At work today we needed to filter out malformed email domains from a list of 4.2 Million email ids which are similar to real domain. For example

  • gnail.com, gmali.com instead of gmail.com
  • hotmali.com instead of hotmail.com

The problem boils down to two things

  1. how do you define “similar”
  2. how to do this for a list of 4.2 Million email ids in an efficient manner.

After staring at the problem for a moment it occurred to me, that this is the perfect candidate for - the Levenshtein distance (aka edit distance) algorithm.

I decided to use pandas.py as it provided some high-level constructs for manipulating CSV. Also found this cool package implementing edit-distance algorithm.

Leveraging these, two packages - in less than an hour, I hacked a script together using which I processed the 4.2M email ids to get 1342 email domains along with no. of email ids using such domains.

Being able to pattern match and solve a real world problem using algorithm is a joy seldom enjoyed by software engineers.

import csv
import editdistance

import numpy as np
import pandas as pd

def get_similar_emails():
    real_mails = ["gmail.com", "hotmail.com", "outlook.com","yahoo.com","msn.com","live.com"]
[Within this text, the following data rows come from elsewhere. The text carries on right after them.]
structure Whisk where
  /-- Position references 0 to 7. [8; 09 R220; reset as SourceState] -/
  refs : List SourceState := List.replicate 8 {}
  /-- Heading sources 0 to 4. [5; 09 R213, R220; reset as SourceState] -/
  hdgs : List SourceState := List.replicate 5 {}
  /-- Motion reference units, wind sensors, draft inputs. [3, 4, 2; 09 R198, R217; reset none] -/
  mrus : List AuxSource := List.replicate 3 {}
  winds : List AuxSource := List.replicate 4 {}
  drafts : List AuxSource := List.replicate 2 {}
  /-- Time acceptance of the feedback source of each thrust unit. [16; 09 R214, 13 R280; reset none] -/
  feeds : List AuxSource := List.replicate 16 {}
  pos : AxisState := {}
  hdg : AxisState := {}
  /-- Inertial data valid. [1 bit; 09 R199; reset 0] -/
  inertial : Bool := false
  /-- A valid fused yaw rate exists. [1 bit; 09 R213; reset 0] -/
  yawValid : Bool := false
  /-- Fused motion. [9 x 32 bits; 09 R198; reset 0] -/
  motion : Motion := {}
  /-- Past fused attitude samples: (instant, roll, pitch), newest first. [list; 09 R201; reset empty] -/
  attitudes : List (Int × Q × Q) := []
  /-- Anchors of taut wires, by reference. [8; 09 R200; reset none] -/
  anchors : List (Option Vec3) := List.replicate 8 none
  /-- Those anchors as the image geometry gives them, by which bundle adjustment projects. [8; 07 R160, 09 R200; reset none] -/
  anchorsImage : List (Option Vec3) := List.replicate 8 none
  /-- WSK_POS_N, POS_E, HDG. [3 x 32 bits; 09 R220; reset 0] -/
  north : Q := some 0
  east : Q := some 0
  heading : Q := some 0
  /-- Covariance of the fused position (north, north-east, east, in 2⁻²⁴ m²) and deviation of the heading. [3 x data, 32 bits; 09 R206, R213; reset none] -/
  sigPos : List Q := []
  sigHdg : Q := none
  /-- Fused positions of the last 200 epochs, newest first. [at most 200; 09 R216; reset empty] -/
  history : List (Q × Q) := []
  /-- WSK_VEL_U, VEL_V. [2 x 32 bits; 09 R216; reset 0] -/
  velU : Q := some 0
  velV : Q := some 0
  /-- Variance of the fused velocity in 2⁻⁴² (m/s)². [data; 09 R216; DESIGN CHOICE none known (log 1)] -/
  velVar : Q := none
  /-- Epochs for which the velocity has been held. [count; 09 R216, R219; reset 0] -/
  velHeld : Nat := 0
  /-- Wind force and validity. [3 x 32, 1 bits; 09 R217; reset 0] -/
  windX : Q := some 0
  windY : Q := some 0
  windN : Q := some 0
  windValid : Bool := false
  /-- WSK_DRAFT. [32 bits; 09 R217; reset 0] -/
  draft : Q := some 0
  /-- Ages. [2 x 32 bits; 09 R219; reset 0] -/
  agePos : Q := some 0
  ageHdg : Q := some 0
  /-- WSK_TOV, HOLDOVER. [64, 1 bits; 09 R219; reset 0] -/
  tov : Nat := 0
  holdover : Bool := false
  /-- WSK_EXCLUDE. [32 bits; 09 R220; reset 0] -/
  exclude : Word := 0
  /-- Whisk has run since reset. [1 bit; 19 R405; reset 0] -/
  ran : Bool := false
deriving DecidableEq, Repr, Inhabited

/-! ## GNSS references (chapter 10) -/

structure GnssRef where
  /-- GNx_SYS_ENABLE. [5 bits; 10 R239; reset 0x1F] -/
  enable : Word := 0x1F
  /-- Systems enabled before the latest write, and the end in ns of the epoch in which that took effect: solutions up to it
  keep them. [5, 64 bits; 10 R239; reset 0x1F, 0] -/
  before : Word := 0x1F
  since : Nat := 0
  /-- The last solution with committed records made an exclusion (EV_073 run). [1 bit; 10 R228; reset 0] -/
  exclusionRun : Bool := false
  /-- The latest committed records excluded a signal for multipath. [1 bit; 10 R225, 17 R350 EV_074; reset 0] -/
  multipathRun : Bool := false
  /-- Most recent committed record of antenna 0 and 1: payload and origin. [2; 10 R239; reset none] -/
  ant0 : Option InRecord := none
  ant1 : Option InRecord := none
  /-- Epochs since a committed record showed the offset of Galileo, BeiDou, GLONASS; none before the first. [3 counts; 10 R226, 17 R350 EV_076; reset none] -/
  offsetAge : List (Option Nat) := [none, none, none]
  /-- Epochs without a committed valid record of the engine. [count; 10 R233; reset 0] -/
  silent : Nat := 0
  /-- LOST. [1 bit; 10 R239; reset 0] -/
  lost : Bool := false
deriving DecidableEq, Repr, Inhabited

/-! ## Time (chapter 11), analog inputs (12), ring (13), field buses (14), pair (15) -/

/-- Time state of the committed epoch-time record (R248, R254). -/
structure TimeMirror where
  /-- C(N). [64 bits; 11 R248, R254; reset 0] -/
  cutoff : Nat := 0
  /-- EXTRAP. [1 bit; 11 R248; reset 0] -/
  extrap : Bool := false
  /-- SOURCE: 0 none, 1 GNSS A, 2 GNSS B, 3 PTP. [2 bits; 11 R254; reset 0] -/
  source : Nat := 0
  /-- NEVER_LOCKED. [1 bit; 11 R254; reset 1] -/
  neverLocked : Bool := true
  /-- OCXO_UNSTABLE. [1 bit; 11 R254; reset 0] -/
  ocxoUnstable : Bool := false
  /-- STEP. [1 bit; 11 R254; reset 0] -/
  step : Bool := false
  /-- SLEW. [1 bit; 11 R254; reset 0] -/
  slew : Bool := false
  /-- HOLDOVER. [1 bit; 11 R254; reset 1] -/
  holdover : Bool := true
  /-- TIM_UNCERT. [32 bits; 11 R254; reset 0xFFFF_FFFF] -/
  uncert : Nat := 0xFFFFFFFF
  /-- TIM_UTC_OFFSET: valid, seconds. [17 bits; 11 R254; reset 0] -/
  utc : Option Int := none
deriving DecidableEq, Repr, Inhabited

/-- One chain of Sieve as the mirrored registers show it (R264). -/
structure ChainMirror where
  /-- SIV_n_CTRL SET. [32 bits; 12 R264; reset 0, set at LOAD] -/
  ctrl : Word := 0
  /-- SET: the set in force at the latest committed record. [2 bits; 12 R261, R264; reset 0, set at LOAD] -/
  setShown : Nat := 0
  /-- PHASE. [2 bits; 12 R264; reset 0] -/
  phase : Nat := 0
  /-- FADE. [8 bits; 12 R264; reset 0] -/
  fade : Nat := 0
  /-- Instant in ns at which the accepted selection took effect; `none` when no change is in progress. [64 bits; 12 R263; reset none] -/
  changedAt : Option Nat := none
  /-- Window end in ns at which the new set started, as committed. [64 bits; 12 R263; reset none] -/
  boundary : Option Int := none
  /-- Start of the chain after LOAD, ns. [64 bits; 12 R260, R262, R264 PHASE; reset none] -/
  startedAt : Option Int := none
  /-- ORIGIN of the latest committed sample. [1 bit; 12 R264; reset A] -/
  origin : UnitId := .a
  /-- Latest committed sample and its time of validity. [32, 64 bits; 12 R264; reset NaN, 0] -/
  value : Q := none
  tov : Nat := 0
  /-- VALID and FAULT bits of SIV_STATUS. [2 bits; 12 R264; reset 0] -/
  valid : Bool := false
  fault : Bool := false
  /-- The latest committed record was faulty (EV_089 run). [1 bit; 12 R262; reset 0] -/
  faultRun : Bool := false
deriving DecidableEq, Repr, Inhabited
    readFile = open(unqiue_domains_file)
    csvreader = csv.reader(readFile)


    writeFile = open(resultfile, "w")
    writer = csv.writer(writeFile)

    count = 0

    similar_mail_count = 0
    for row in csvreader:
        for real_mail in real_mails:
            if(real_mail != row[0]):
                dist = editdistance.eval(row[0], real_mail)
                ispartof = real_mail in row[0]
                if (dist <= 2) or ispartof:

                    similar_mail_count += 1
                    row.append(real_mail)

                    writer.writerow(row)

        count = count + 1

    # close the file
    writeFile.close()
    readFile.close()